1.7 A prática docente como elemento da prática pedagógica

Ao longo das pesquisas e estudos na área da educação muito se tem discutido sobre prática docente e prática pedagógica8. Comumente elas vêm carregadas com sentidos que parecem sinônimos, ou seja, a prática docente se apresenta nas formulações teóricas tendo o mesmo significado da prática pedagógica.

Dessa forma, percebe-se que os dois conceitos são vinculados à ação do professor. Há então uma simbiose epistemológica e as fronteiras dos sentidos são transpostas ocorrendo um prejuízo para a definição desses conceitos. Os estudos parecem desconsiderar ou fazem uma síntese total dos referidos conceitos num hibridismo que apaga as diferenças fundantes entre eles. Zabala (apud SOUZA, 2006), por exemplo, quando conceitua sobre as decisões que o professor precisa tomar em sua ação se refere a isso como a resolução dos problemas na prática pedagógica. Ele propõe, portanto, que a prática pedagógica se alude à ação do professor na sala de aula.

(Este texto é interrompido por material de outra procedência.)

-- ==== Sys2Proof/Machine/Line.lean ====
section
/-! DEFINITION. Machine/Line.lean: line groups (spec/06, R127 to R143): qualification, start, stops, discharge, retries,
identification, and the rules of their host entries. -/

namespace Sys2Proof.Machine

/-- Volts as mV. -/
def voltsMv (v : Nat) : Rat := (v : Rat) * 1000

/-- E_MAX_MJ in µJ against the latest energy (R128, R132). -/
def State.overEnergy (s : State) (g : GroupNo) (uj : Nat) : Bool := decide (s.group g 8 * 1000 < uj)

/-- δ of R141 in µA. -/
def State.idStep (s : State) (g : GroupNo) : Rat := (s.cfgN 0x2232 2 : Rat) * s.group g 5

/-- V_floor of R147 in V. -/
def State.vFloor (s : State) (g : GroupNo) : Rat := max (s.group g 6 : Rat) (3 / 5 * s.groups[g].vsV)

/-- Ramp limit of a starting group in µA (R131, R147). -/
def State.rampLimit (s : State) (g : GroupNo) : Rat :=
  let full : Rat := (s.group g 5 : Rat) * 1000
  match s.groupCell g >>= s.loopOf with
  | some k =>
    let ss := s.loop k 0x6D
    if ss = 0 then full else min full (full * s.groups[g].rampSteps / (stepsPerUs * ss))
  | none => full

/-- Ceiling of a group in µA (R147). -/
def State.ceiling (s : State) (g : GroupNo) : Rat :=
  let x := s.groups[g]
  let a : Rat := (s.group g 5 : Rat) * 1000
  let b := if x.rOhm ≤ 0 then a else max 0 ((x.vsV - s.vFloor g) / x.rOhm * 1000000)
  let c := if x.exchLimit then x.ceilingUa else a
  let d := if x.st = .starting then s.rampLimit g else a
  min (min a b) (min c d)

/-! Qualification (R127, R128). -/

/-- The state after a V_end sample in mV with energy in µJ (Table 06-2, R128). -/
def State.afterVend (s : State) (g : GroupNo) (mv : Rat) (uj : Nat) : GroupState :=
  let sig := s.group g 9
  let below := decide (mv < 950 * (sig : Rat))
  let on := decide (voltsMv (s.group g 0xA) ≤ mv) && !s.overEnergy g uj
  match s.groups[g].st with
  | .signature => if voltsMv sig ≤ mv then .waiting else .signature
  | .waiting => if below then .signature else if on then .qualifying else .waiting
  | .qualifying => if below then .signature else if on then .qualifying else .waiting
  | st => st

/-- V_end lies within QUAL_BAND of its reference; always so with QUAL_BAND 0 (R128). -/
def State.inQualBand (s : State) (g : GroupNo) (mv : Rat) : Bool :=
  let ref := s.groups[g].refMv
  decide (s.group g 0xD = 0) || decide (|mv - ref| ≤ ref * s.group g 0xD / 1000)

/-- V_end samples of QUALIFYING within the last 10 ms (R128). -/
def lastTenMs (now : Nat) (xs : List (Nat × Rat)) : List (Nat × Rat) := xs.filter fun p => decide (now ≤ p.1 + 10000)

/-- A V_end sample in mV outside a running converter (R127, R128, R134, R138): energy, decay, stability and the state it leads to. -/
def State.vendSample (g : GroupNo) (mv : Rat) (s : State) : State :=
  let now := s.clk.timeUs
  let uj := quantN (lineEnergy (s.group g 7) mv)
  let old := s.groups[g].st
  let st := s.afterVend g mv uj
  let entry := decide (st = .qualifying ∧ old ≠ .qualifying)
  let restart := entry || decide (st = .qualifying ∧ !s.inQualBand g mv)
  let decayed := decide (old = .discharging) && decide (mv < voltsMv (s.group g 0xF))
  let s := s.modGroup g fun x =>
    { x with vEndMv := mv, energyUj := uj, refMv := if restart then mv else x.refMv, qualUs := if restart then now else x.qualUs
             vends := if st = .qualifying then (now, mv) :: lastTenMs now (if entry then [] else x.vends) else []
             decayMs := if decayed ∧ x.decayMs = none then some ((now - x.sinceUs) / 1000) else x.decayMs }
  if st = old then s else s.groupTo g st

/-- LINE_VEND_SAMPLE (R41, R127, R138): bits of the AUX bitstream; the decimator's completed output is a sample. -/
def execLineVendSample (g : GroupNo) (bits : List Bool) (s : State) : Out :=
  .next (
    match s.groupCell g with
    | some c =>
      if s.cells[c].role ≠ .line ∨ s.groups[g].st.run then s
      else
        let s := s.adoptSet ⟨5, g, 0xFF⟩
        let (q, outs) := s.cells[c].auxSinc.feed (s.cell c 0xD) bits
        let s := s.modCell c fun x => { x with auxSinc := q }
        if outs = [] then s
        else
          let s := s.modCell c fun x => { x with aux := x.correctAux q.out, auxValid := true }
          s.vendSample g ((s.cells[c].aux : Rat) * (s.group g 0x12 * 1000) / 32768)
    | none => s)

/-- The group has stayed stable for QUAL_TIME_MS (R128). -/
def State.qualified (s : State) (g : GroupNo) : Bool :=
  s.groups[g].st = .qualifying && decide (s.groups[g].qualUs + s.group g 0xC * 1000 ≤ s.clk.timeUs)

/-- A stable group qualifies and holds V_open, the mean of the last 10 ms (R128). -/
def State.qualify (g : GroupNo) (s : State) : State :=
  let xs := (lastTenMs s.clk.timeUs s.groups[g].vends).map Prod.snd
  let v := if xs = [] then s.groups[g].vEndMv else xs.foldl (· + ·) 0 / (xs.length : Rat)
  let v := quantN v
  ((s.groupTo g .qualified).modGroup g fun x => { x with vOpenMv := v, vends := [] }).event (s.srcGroup g) 0x3001 g (byte g ++ le 4 v)

/-! Start (R131). -/

/-- The start conditions of a qualified group (R131). -/
def State.groupStarts (s : State) (g : GroupNo) : Bool :=
  match s.groupCell g with
  | some c =>
    match s.loopOf c with
    | some k =>
      s.groups[g].st = .qualified && s.loops[k].st = .running && s.loops[k].railOn && s.controlMode k = 3
        && !s.modes.safe && !s.seq.recordMode && s.modes.mode.isSome && !s.inModes [.dormant, .settling]
        && !s.cells[c].held && (s.cells[c].st = .inService || s.cells[c].st = .starting) && s.cells[c].role = .line
    | none => false
  | none => false

/-- GROUP_START (R131). -/
def execGroupStart (g : GroupNo) (s : State) : Out :=
  .next (
    match s.groupCell g with
    | some c =>
      if s.groupStarts g then
        let s := s.modGroup g fun x => { x with startTick := true, rampSteps := 0, targetUa := 0, deficitRun := 0, revRun := 0
                                                energyRun := 0, limitRun := 0, lostSteps := 0, overSteps := 0, lowUs := 0
                                                exchLimit := false, ceilingUa := 0 }
        let s := s.modCell c fun x => { x.clearedMember with target := 0, weight := 1, weightGoal := 1, vEndPrev := x.aux * 256 }
        let s := s.groupTo g .starting
        let s := match s.loopOf c with
          | some k => let o := s.offsetGoal k c; (s.modCell c fun x => { x with offset := o }).recapacity k
          | none => s
        s.event s.srcLane 0x3002 g (byte g)
      else s
    | none => s)

/-- GROUP_RAMP_COMPLETE (R131): the ramp of SS_TIME, counted from the member's own join, has ended. -/
def execGroupRampComplete (g : GroupNo) (s : State) : Out :=
  .next (
    if s.groups[g].st = .starting ∧ (s.group g 5 : Rat) * 1000 ≤ s.rampLimit g then
      (s.groupTo g .delivering).modGroup g fun x => { x with deliverUs := s.clk.timeUs }
    else s)

/-! Stops (R132 to R140). -/

/-- A running group's cell. -/
def State.groupCellOk (s : State) (g : GroupNo) (p : CellNo → Bool) : Bool :=
  match s.groupCell g with
  | some c => p c
  | none => false

/-- Code of a stop cause (Table 06-3). -/
def stopCode : StopCause → Nat
  | .lineLost => 2 | .energy => 3 | .sense => 5 | .startShort => 6 | .reverse => 7 | .maint => 9 | .loopStopped => 0xB

/-- PWM steps of 1 ms. -/
def stepsPerMs : Nat := 1000 * stepsPerUs

/-- A stop cause is found by the lanes (Table 06-3). -/
def State.stopMet (s : State) (g : GroupNo) (cause : StopCause) : Bool :=
  let x := s.groups[g]
  match cause with
  | .lineLost => decide (stepsPerMs ≤ x.lostSteps)
  | .energy => decide (stepsPerMs ≤ x.overSteps)
  | .sense => s.groupCellOk g fun c => !s.cells[c].senseValid
  | .startShort => s.groupCellOk g fun c =>
      match s.loopOf c with
      | some k => s.loops[k].dropped.getLsbD c
      | none => false
  | .reverse => decide (2 ≤ x.revRun)
  | .maint => s.groupCellOk g fun c =>
      (s.cells[c].st = .draining && decide (1000 ≤ x.lowUs))
        || (decide (s.cells[c].safeCause ≠ 0) && !s.cells[c].safeHold)
  | .loopStopped => s.groupCellOk g fun c =>
      match s.loopOf c with
      | some k => !s.loops[k].active
      | none => true

/-- The cause's own event. -/
def State.stopEvent (g : GroupNo) (cause : StopCause) (s : State) : State :=
  match cause with
  | .lineLost => s.event s.srcLane 0x3003 g (byte g ++ leI 4 (quant s.groups[g].vEndMv))
  | .energy => s.event s.srcLane 0x3007 g (byte g ++ le 4 s.groups[g].energyUj)
  | .reverse => s.event s.srcLane 0x3009 g (byte g ++ leI 4 (quant s.groups[g].iConvUa))
  | _ => s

As diferenças a que se está remetendo dizem respeito, sobretudo, ao alcance da prática docente e da prática pedagógica. A prática pedagógica se configura por ser mais ampla que a prática docente, incorporando esta última como um de seus elementos. Assim, a também chamada práxis pedagógica (SOUZA, 2006) congrega uma ação institucional coletivizada e sistematizada e não se reduz às ações do professor.

8 Ver a análise de Souza (2006).

A prática ou práxis pedagógica abrange, por conseguinte, a prática docente, a discente, a gestora e a epistemológica. Ela é a síntese desses elementos assumidos coletivamente e institucionalmente na perspectiva de atingir os objetivos da educação propostos pela instituição formadora. E por ser coletiva e a síntese de outras práticas, não pode ser reduzida a uma delas sem que com isso haja prejuízo para sua definição, perdendo deste modo a inscrição de seu sentido.

A práxis pedagógica pode ser então definida nas palavras de Souza (2006, p. 11) como o resultado de “interconexões das práticas de diversos sujeitos que constituem as instituições formadoras”, com o objetivo de construção de conhecimentos para a formação dos sujeitos.

Sendo assim, ao ser identificada como um dos elementos da prática pedagógica, a prática docente se refere à ação do professor, uma ação que envolve a sala de aula, o acompanhamento do processo de ensino-aprendizagem e a avaliação no sentido de contribuir para a ressignificação do fazer docente. Esse é o conceito que a prática docente abarca; desejar que ela seja mais que isso seria retirar sua especificidade.

Pensando desse modo, a prática docente estaria incluída na prática (ou práxis) pedagógica, mas não alcançaria todos os meandros da prática pedagógica, esta que por sua vez, como já se disse, se refere à inter-relação de práticas de diversos sujeitos num contexto de formação.

Contudo, esse conceito a ser aqui trabalhado não é consensual. Para Franco (2012), a prática pedagógica estaria inscrita na intencionalidade ao atendimento do que é esperado pela sociedade em termos de educação. Portanto, seu sentido não seria a de relação entre diversas práticas nos processos educativos realizados por instituições formadoras, assim como pensa Souza (2006); seria referente a uma ação intencional. Claro que para este autor, a prática pedagógica também é carregada de intencionalidade, mas uma intencionalidade coletiva da instituição formadora que conforma a “síntese dos sujeitos e das estruturas que a constituem” (SOUZA, 2006, p. 15).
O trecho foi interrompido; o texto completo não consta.